Using pre-built adapters (Teradata Connector for Hadoop, Hortonworks Teradata Connector), SQL-based protocols for data exchange (Sqoop and Hive) and a GUI interface for Apache Hadoop (HUE, Oozie), simple workflows can be created to deliver big value.
First, lets review the key components:
- Teradata Connector for Hadoop (TDCH). Teradata’s adapter for moving data to\from Hadoop, including data-type mapping, parallel processing capabilities and native loading options.
- Hortonworks Teradata Connector (HTC). A Sqoop wrapper for TDCH that implements standard data exchange syntax for Hadoop.
- Apache Sqoop. A tool designed for efficiently transferring bulk data between Apache Hadoop and structured datastores such as relational databases.
- Apache Hive. An Apache project that extends a logical SQL structure over HDFS and supports query using a language called HiveQL.
- Apache Oozie. A workflow scheduler system to manage Apache Hadoop jobs.
Although the parts are many, the majority of work was performed within HUE, which provided XML and script generation as well as a graphic test environment and logging capabilities.
Step 1: Setup
The framework that will co-ordinate the data movement and manipulation process is the Oozie workflow engine, so it is here that the configuration begins.
An Oozie workflow consists of an application (deployment) folder and configuration files (workflow.xml
and job.properties
) that provide the processing instructions and variable definitions for the workflow job.

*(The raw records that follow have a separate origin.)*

theorem State.readersPass_taken (s : State) : s.Brakes s.readersPass := by
  have only := s.passRows_only
  have f := s.passRows_follows
  obtain ⟨level, target, ebrake, valves⟩ := s.readersPass_level
  obtain ⟨same, target', ebrake', valves', press, choice, after⟩ := s.passRows_values
  have settled := s.readersPass_settled
  have rf := s.readersPass_follows
  have active := rf.active
  have par : ∀ p, s.passRows.par p = s.par p := State.par_congr f.pst
  have inputs := rf.brm
  simp only [Brm.inputs, Prod.mk.injEq] at inputs
  have z : s.readersPass.brm.upper = s.passRows.refreshLevel.refreshPinion.brm.upper ∧
      s.readersPass.brm.lower = s.passRows.refreshLevel.refreshPinion.brm.lower ∧
      s.readersPass.brm.energised = s.passRows.refreshLevel.refreshPinion.brm.energised := by
    rw [State.readersPass_split]
    generalize s.passRows.refreshLevel = y
    simp
  have y : s.passRows.refreshLevel.brm.upper = s.brm.upper ∧
      s.passRows.refreshLevel.brm.lower = s.brm.lower ∧
      s.passRows.refreshLevel.brm.energised = s.brm.energised ∧
      s.passRows.refreshLevel.now = s.now ∧ s.passRows.refreshLevel.pst = s.pst := by
    have a : s.passRows.brm.upper = s.brm.upper := by rw [only]
    have b : s.passRows.brm.lower = s.brm.lower := by rw [only]
    have c : s.passRows.brm.energised = s.brm.energised := by rw [only]
    simp [a, b, c, f.now, f.pst]
  refine ⟨fun h => ?_, fun h => ?_, ?_, ?_, ?_⟩
  · rw [level, ← same] at h
    rw [target, ebrake, valves, State.refreshLevel_same _ h]
    exact ⟨target', ebrake', valves'⟩
  · rw [level] at h ⊢
    have o := State.refreshLevel_other s.passRows (by rw [same]; exact h)
    rw [target, ebrake, valves, o.1, o.2.1, o.2.2, press, choice, after, f.now, par, ebrake']
    exact ⟨rfl, rfl, rfl⟩
  · rw [settled.pinion, State.pinionCommand, ← rf.odu, ← inputs.2.2.1, ← active]
    simp only [State.still, Level.hold_le, beq_iff_eq]
    split
    · next h => exact ⟨fun _ => h, fun _ => rfl⟩
    · next h => exact ⟨(nomatch ·), fun e => absurd e h⟩
  · rw [settled.energised, inputs.2.2.2.2.2.2.2.2.1]
    simp
  · have p := (s.passRows.refreshLevel.refreshPinion_spec).1
    have e : s.passRows.refreshLevel.refreshPinion.brm.energised =
        (decide (s.passRows.refreshLevel.pinionCommand = .released) &&
          !s.passRows.refreshLevel.brm.loopForced) := by rw [p]
    have pu := congrArg Brm.upper p
    have pl := congrArg Brm.lower p
    dsimp only at pu pl
    rw [← e, y.2.2.1, y.1, y.2.2.2.1, State.par_congr y.2.2.2.2] at pu
    rw [← e, y.2.2.1, y.2.1, y.2.2.2.1, State.par_congr y.2.2.2.2] at pl
    intro b
    cases b with
    | upper => simp only [Brm.bandOf]; rw [z.1, z.2.2, pu]
    | lower => simp only [Brm.bandOf]; rw [z.2.1, z.2.2, pl]

theorem State.readersPass_finds (s : State) : s.Finds s.readersPass := by
  have settled := s.readersPass_settled
  have rf := s.readersPass_follows
  have par : ∀ p, s.readersPass.par p = s.par p := State.par_congr rf.pst
  have inputs := rf.brm
  simp only [Brm.inputs, Prod.mk.injEq] at inputs
  obtain ⟨measured, fault, -, -, -, -, -, -, forced, -⟩ := inputs
  have odu := rf.odu
  have now := rf.now
  -- what the two findings are made from, and of
  have made : (s.readersPass.brm.holding =
        if s.readersPass.brm.holdSeen = s.brm.holdSeen then s.brm.holding else s.readersPass.holdingNow) ∧
      (s.readersPass.brm.proving =
        if s.readersPass.brm.proveSeen = s.brm.proveSeen then s.brm.proving else s.readersPass.provingCond) ∧
      (s.readersPass.brm.proveTimer =
        if s.readersPass.brm.proving = s.brm.proving then s.brm.proveTimer
        else if s.readersPass.brm.proving then s.readersPass.startMs (s.readersPass.par .tFprove) else none) := by
    have before : s.passRows.refreshLevel.refreshPinion.brm.holding = s.brm.holding ∧
        s.passRows.refreshLevel.refreshPinion.brm.holdSeen = s.brm.holdSeen ∧
        s.passRows.refreshLevel.refreshPinion.brm.proving = s.brm.proving ∧
        s.passRows.refreshLevel.refreshPinion.brm.proveSeen = s.brm.proveSeen ∧
        s.passRows.refreshLevel.refreshPinion.brm.proveTimer = s.brm.proveTimer := by
      obtain ⟨-, -, -, h₁, h₂, h₃, h₄, h₅⟩ := s.passRows_brm
      simp [h₁, h₂, h₃, h₄, h₅]
    rw [State.readersPass_split]
    generalize s.passRows.refreshLevel.refreshPinion = y at before ⊢
    obtain ⟨h₁, h₂, h₃, h₄, h₅⟩ := before
    have hi : y.refreshHolding.refreshProving.holdInputs = y.holdInputs := rfl
    have pi : y.refreshHolding.refreshProving.brm.proveInputs = y.brm.proveInputs := rfl
    rw [State.holdingNow_congr hi rfl, State.provingCond_congr pi rfl]
    refine ⟨?_, ?_, ?_⟩
    · show (if y.brm.holdSeen = y.holdInputs then _ else _) = if y.holdInputs = _ then _ else _
      rw [h₁, h₂]; simp only [eq_comm]
    · show (if y.brm.proveSeen = y.brm.proveInputs then y.brm.proving else y.provingCond) =
        if y.brm.proveInputs = _ then _ else _
      rw [h₃, h₄]; simp only [eq_comm]
    · rw [← h₃, ← h₅]; rfl
  obtain ⟨hold, prove, timer⟩ := made
  refine ⟨?_, fun h => by rw [hold, if_pos h], fun h r => ?_, fun h r => ?_, ?_,
    fun h => by rw [prove, if_pos h], fun h => ?_, ?_⟩
  · rw [settled.holding, State.holdInputs, odu, measured]
  · rw [hold, if_neg h, State.holdingNow, odu, r]; simp [and_assoc]
  · rw [hold, if_neg h, State.holdingNow, odu, r, measured, par, par]
    cases s.brm.measured <;> simp
  · rw [settled.proving, Brm.proveInputs, forced, fault, measured]
  · rw [prove, if_neg h, State.provingCond, forced, fault, measured, par, par]
    cases s.brm.measured <;> simp [and_assoc]
  · rw [timer, State.startMs, now, par]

In HDFS, the application folder td_oozie_demo
and lib
sub-directories were created by the hue
user account.
# su - hue # hadoop fs –mkdir td_oozie_demo # hadoop fs –mkdir td_oozie_demo/lib
Supporting JAR files for each of the technologies we will leverage can be placed in the “lib” sub-directory.

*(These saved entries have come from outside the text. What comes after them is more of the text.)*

@[simp] theorem State.setRegime_frame (s : State) :
    (State.setRegime s).lps = s.lps ∧ (State.setRegime s).ssu = s.ssu ∧ (State.setRegime s).brm
    = s.brm ∧ (State.setRegime s).drc = s.drc ∧ (State.setRegime s).dka = s.dka ∧
    (State.setRegime s).vrl = s.vrl ∧ (State.setRegime s).tgh = s.tgh ∧ (State.setRegime s).pif
    = s.pif ∧ (State.setRegime s).pst = s.pst ∧ (State.setRegime s).now = s.now ∧
    (State.setRegime s).pending = s.pending := by
  unfold State.setRegime; dsimp only; split <;> simp

@[simp] theorem State.updateInterval_frame (u : Used) (s : State) :
    (State.updateInterval u s).lps = s.lps ∧ (State.updateInterval u s).ssu = s.ssu ∧
    (State.updateInterval u s).brm = s.brm ∧ (State.updateInterval u s).drc = s.drc ∧
    (State.updateInterval u s).dka = s.dka ∧ (State.updateInterval u s).vrl = s.vrl ∧
    (State.updateInterval u s).tgh = s.tgh ∧ (State.updateInterval u s).pst = s.pst ∧
    (State.updateInterval u s).now = s.now ∧ (State.updateInterval u s).pending = s.pending := by
  simp [State.updateInterval]

@[simp] theorem State.setHealth_frame (o : Odu) (s : State) :
    (State.setHealth o s).lps = s.lps ∧ (State.setHealth o s).ssu = s.ssu ∧ (State.setHealth o
    s).brm = s.brm ∧ (State.setHealth o s).drc = s.drc ∧ (State.setHealth o s).dka = s.dka ∧
    (State.setHealth o s).vrl = s.vrl ∧ (State.setHealth o s).tgh = s.tgh ∧ (State.setHealth o
    s).pst = s.pst ∧ (State.setHealth o s).now = s.now ∧ (State.setHealth o s).pending =
    s.pending := by
  simp [State.setHealth]

@[simp] theorem State.medianCheck_frame (s : State) :
    (State.medianCheck s).lps = s.lps ∧ (State.medianCheck s).ssu = s.ssu ∧ (State.medianCheck
    s).brm = s.brm ∧ (State.medianCheck s).drc = s.drc ∧ (State.medianCheck s).dka = s.dka ∧
    (State.medianCheck s).vrl = s.vrl ∧ (State.medianCheck s).tgh = s.tgh ∧ (State.medianCheck
    s).pst = s.pst ∧ (State.medianCheck s).now = s.now ∧ (State.medianCheck s).pending =
    s.pending := by
  unfold State.medianCheck; split <;> simp

@[simp] theorem State.pairCheck_frame (s : State) :
    (State.pairCheck s).lps = s.lps ∧ (State.pairCheck s).ssu = s.ssu ∧ (State.pairCheck s).brm
    = s.brm ∧ (State.pairCheck s).drc = s.drc ∧ (State.pairCheck s).dka = s.dka ∧
    (State.pairCheck s).vrl = s.vrl ∧ (State.pairCheck s).tgh = s.tgh ∧ (State.pairCheck s).pif
    = s.pif ∧ (State.pairCheck s).pst = s.pst ∧ (State.pairCheck s).now = s.now ∧
    (State.pairCheck s).pending = s.pending := by
  unfold State.pairCheck; dsimp only; split <;> simp

@[simp] theorem State.illegalCheck_frame (s : State) :
    (State.illegalCheck s).lps = s.lps ∧ (State.illegalCheck s).ssu = s.ssu ∧
    (State.illegalCheck s).brm = s.brm ∧ (State.illegalCheck s).drc = s.drc ∧
    (State.illegalCheck s).dka = s.dka ∧ (State.illegalCheck s).vrl = s.vrl ∧
    (State.illegalCheck s).tgh = s.tgh ∧ (State.illegalCheck s).pst = s.pst ∧
    (State.illegalCheck s).now = s.now ∧ (State.illegalCheck s).pending = s.pending := by
  simp [State.illegalCheck]

@[simp] theorem State.sourceTest_frame (s : State) :
    (State.sourceTest s).lps = s.lps ∧ (State.sourceTest s).ssu = s.ssu ∧ (State.sourceTest
    s).brm = s.brm ∧ (State.sourceTest s).drc = s.drc ∧ (State.sourceTest s).dka = s.dka ∧
    (State.sourceTest s).vrl = s.vrl ∧ (State.sourceTest s).tgh = s.tgh ∧ (State.sourceTest
    s).pst = s.pst ∧ (State.sourceTest s).now = s.now ∧ (State.sourceTest s).pending = s.pending := by
  unfold State.sourceTest; split <;> simp

@[simp] theorem State.addRollback_frame (s : State) :
    (State.addRollback s).lps = s.lps ∧ (State.addRollback s).ssu = s.ssu ∧ (State.addRollback
    s).brm = s.brm ∧ (State.addRollback s).drc = s.drc ∧ (State.addRollback s).dka = s.dka ∧
    (State.addRollback s).vrl = s.vrl ∧ (State.addRollback s).tgh = s.tgh ∧ (State.addRollback
    s).pif = s.pif ∧ (State.addRollback s).pst = s.pst ∧ (State.addRollback s).now = s.now ∧
    (State.addRollback s).pending = s.pending := by
  unfold State.addRollback; (repeat' split) <;> simp

@[simp] theorem State.samplePosition_frame (s : State) :
    (State.samplePosition s).lps = s.lps ∧ (State.samplePosition s).ssu = s.ssu ∧
    (State.samplePosition s).brm = s.brm ∧ (State.samplePosition s).drc = s.drc ∧
    (State.samplePosition s).dka = s.dka ∧ (State.samplePosition s).vrl = s.vrl ∧
    (State.samplePosition s).tgh = s.tgh ∧ (State.samplePosition s).pst = s.pst ∧
    (State.samplePosition s).now = s.now ∧ (State.samplePosition s).pending = s.pending := by
  simp [State.samplePosition]

@[simp] theorem State.sampleHealth_frame (s : State) :
    (State.sampleHealth s).lps = s.lps ∧ (State.sampleHealth s).ssu = s.ssu ∧
    (State.sampleHealth s).brm = s.brm ∧ (State.sampleHealth s).drc = s.drc ∧
    (State.sampleHealth s).dka = s.dka ∧ (State.sampleHealth s).vrl = s.vrl ∧
    (State.sampleHealth s).tgh = s.tgh ∧ (State.sampleHealth s).pst = s.pst ∧
    (State.sampleHealth s).now = s.now ∧ (State.sampleHealth s).pending = s.pending := by
  simp [State.sampleHealth]

@[simp] theorem State.sampleMotion_frame (s : State) :
    (State.sampleMotion s).lps = s.lps ∧ (State.sampleMotion s).ssu = s.ssu ∧
    (State.sampleMotion s).brm = s.brm ∧ (State.sampleMotion s).drc = s.drc ∧
    (State.sampleMotion s).dka = s.dka ∧ (State.sampleMotion s).vrl = s.vrl ∧
    (State.sampleMotion s).tgh = s.tgh ∧ (State.sampleMotion s).pif = s.pif ∧
    (State.sampleMotion s).pst = s.pst ∧ (State.sampleMotion s).now = s.now ∧
    (State.sampleMotion s).pending = s.pending := by
  simp [State.sampleMotion]

@[simp] theorem State.sample_frame (s : State) :
    (State.sample s).lps = s.lps ∧ (State.sample s).ssu = s.ssu ∧ (State.sample s).brm = s.brm ∧
    (State.sample s).drc = s.drc ∧ (State.sample s).dka = s.dka ∧ (State.sample s).vrl = s.vrl ∧
    (State.sample s).tgh = s.tgh ∧ (State.sample s).pst = s.pst ∧ (State.sample s).now = s.now ∧
    (State.sample s).pending = s.pending := by
  simp [State.sample]

@[simp] theorem State.invalidRead_frame (n : ReaderState) (s : State) :
    (State.invalidRead n s).lps = s.lps ∧ (State.invalidRead n s).ssu = s.ssu ∧
    (State.invalidRead n s).brm = s.brm ∧ (State.invalidRead n s).drc = s.drc ∧
    (State.invalidRead n s).dka = s.dka ∧ (State.invalidRead n s).vrl = s.vrl ∧
    (State.invalidRead n s).tgh = s.tgh ∧ (State.invalidRead n s).pif = s.pif ∧
    (State.invalidRead n s).pst = s.pst ∧ (State.invalidRead n s).now = s.now ∧
    (State.invalidRead n s).pending = s.pending := by
  simp [State.invalidRead]

@[simp] theorem State.acceptMarker_frame (n : Nat) (v : Int × Int) (s : State) :
    (State.acceptMarker n v s).lps = s.lps ∧ (State.acceptMarker n v s).ssu = s.ssu ∧
    (State.acceptMarker n v s).brm = s.brm ∧ (State.acceptMarker n v s).drc = s.drc ∧
    (State.acceptMarker n v s).dka = s.dka ∧ (State.acceptMarker n v s).vrl = s.vrl ∧
    (State.acceptMarker n v s).tgh = s.tgh ∧ (State.acceptMarker n v s).pst = s.pst ∧
    (State.acceptMarker n v s).now = s.now ∧ (State.acceptMarker n v s).pending = s.pending := by
  simp [State.acceptMarker]

@[simp] theorem State.useMarker_frame (k : Marker) (s : State) :
    (State.useMarker k s).lps = s.lps ∧ (State.useMarker k s).ssu = s.ssu ∧ (State.useMarker k
    s).brm = s.brm ∧ (State.useMarker k s).drc = s.drc ∧ (State.useMarker k s).dka = s.dka ∧
    (State.useMarker k s).vrl = s.vrl ∧ (State.useMarker k s).tgh = s.tgh ∧ (State.useMarker k
    s).pst = s.pst ∧ (State.useMarker k s).now = s.now ∧ (State.useMarker k s).pending =
    s.pending := by
  unfold State.useMarker; dsimp only; (repeat' split) <;> simp

@[simp] theorem State.lookupMarker_frame (n : Nat) (s : State) :
    (State.lookupMarker n s).lps = s.lps ∧ (State.lookupMarker n s).ssu = s.ssu ∧
    (State.lookupMarker n s).brm = s.brm ∧ (State.lookupMarker n s).drc = s.drc ∧
    (State.lookupMarker n s).dka = s.dka ∧ (State.lookupMarker n s).vrl = s.vrl ∧
    (State.lookupMarker n s).tgh = s.tgh ∧ (State.lookupMarker n s).pst = s.pst ∧
    (State.lookupMarker n s).now = s.now ∧ (State.lookupMarker n s).pending = s.pending := by
  unfold State.lookupMarker; dsimp only; (repeat' split) <;> simp

@[simp] theorem State.completeRead_frame (n c : Nat) (s : State) :
    (State.completeRead n c s).lps = s.lps ∧ (State.completeRead n c s).ssu = s.ssu ∧
    (State.completeRead n c s).brm = s.brm ∧ (State.completeRead n c s).drc = s.drc ∧
    (State.completeRead n c s).dka = s.dka ∧ (State.completeRead n c s).vrl = s.vrl ∧
    (State.completeRead n c s).tgh = s.tgh ∧ (State.completeRead n c s).pst = s.pst ∧
    (State.completeRead n c s).now = s.now ∧ (State.completeRead n c s).pending = s.pending := by
  unfold State.completeRead; split <;> simp

@[simp] theorem State.appendBit_frame (r : Reader) (n : Nat) (s : State) :
    (State.appendBit r n s).lps = s.lps ∧ (State.appendBit r n s).ssu = s.ssu ∧ (State.appendBit
    r n s).brm = s.brm ∧ (State.appendBit r n s).drc = s.drc ∧ (State.appendBit r n s).dka =
    s.dka ∧ (State.appendBit r n s).vrl = s.vrl ∧ (State.appendBit r n s).tgh = s.tgh ∧
    (State.appendBit r n s).pst = s.pst ∧ (State.appendBit r n s).now = s.now ∧ (State.appendBit
    r n s).pending = s.pending := by
  unfold State.appendBit; dsimp only; (repeat' split) <;> simp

Below is the list of supporting JAR files with relative source locations:
# /usr/lib/sqoop/lib |
/td_oozie_demo/lib/avro-1.5.3.jar |
/td_oozie_demo/lib/avro-mapred-1.5.3.jar |
/td_oozie_demo/lib/commons-io-1.4.jar |
/td_oozie_demo/lib/snappy-java-1.0.3.2.jar |
/td_oozie_demo/lib/sqoop-1.4.4.2.0.6.0-76.jar |
# /usr/lib/hive/lib |
/td_oozie_demo/lib/antlr-runtime-3.4.jar |
/td_oozie_demo/lib/datanucleus-api-jdo-3.2.1.jar |
/td_oozie_demo/lib/datanucleus-core-3.2.2.jar |
/td_oozie_demo/lib/derby-10.4.2.0.jar |
/td_oozie_demo/lib/hive-cli-0.12.0.2.0.6.0-76.jar |
/td_oozie_demo/lib/hive-common-0.12.0.2.0.6.0-76.jar |
/td_oozie_demo/lib/hive-exec-0.12.0.2.0.6.0-76.jar |
/td_oozie_demo/lib/hive-metastore-0.12.0.2.0.6.0-76.jar |
/td_oozie_demo/lib/hive-serde-0.12.0.2.0.6.0-76.jar |
/td_oozie_demo/lib/hive-service-0.12.0.2.0.6.0-76.jar |
/td_oozie_demo/lib/jackson-core-asl-1.7.3.jar |
/td_oozie_demo/lib/jdo-api-3.0.1.jar |
/td_oozie_demo/lib/jline-0.9.94.jar |
/td_oozie_demo/lib/jopt-simple-3.2.jar |
/td_oozie_demo/lib/libfb303-0.9.0.jar |
/td_oozie_demo/lib/opencsv-2.3.jar |
# https://downloads.teradata.com/download/connectivity/teradata-connector-for-hadoop-sqoop-integration-edition |
/td_oozie_demo/lib/tdgssconfig.jar |
/td_oozie_demo/lib/teradata-connector-1.1.1-hadoop200.jar |
/td_oozie_demo/lib/terajdbc4.jar |
# http://hortonworks.com/products/hdp-2/#add_ons |
/td_oozie_demo/lib/hortonworks-teradata-connector-1.1.1.2.0.6.1-101.jar |
One more key requirement is to copy the hive-site.xml file to the application folder. This file provides the mapping between the Oozie workflow and the HCatalog metadata store for Hive.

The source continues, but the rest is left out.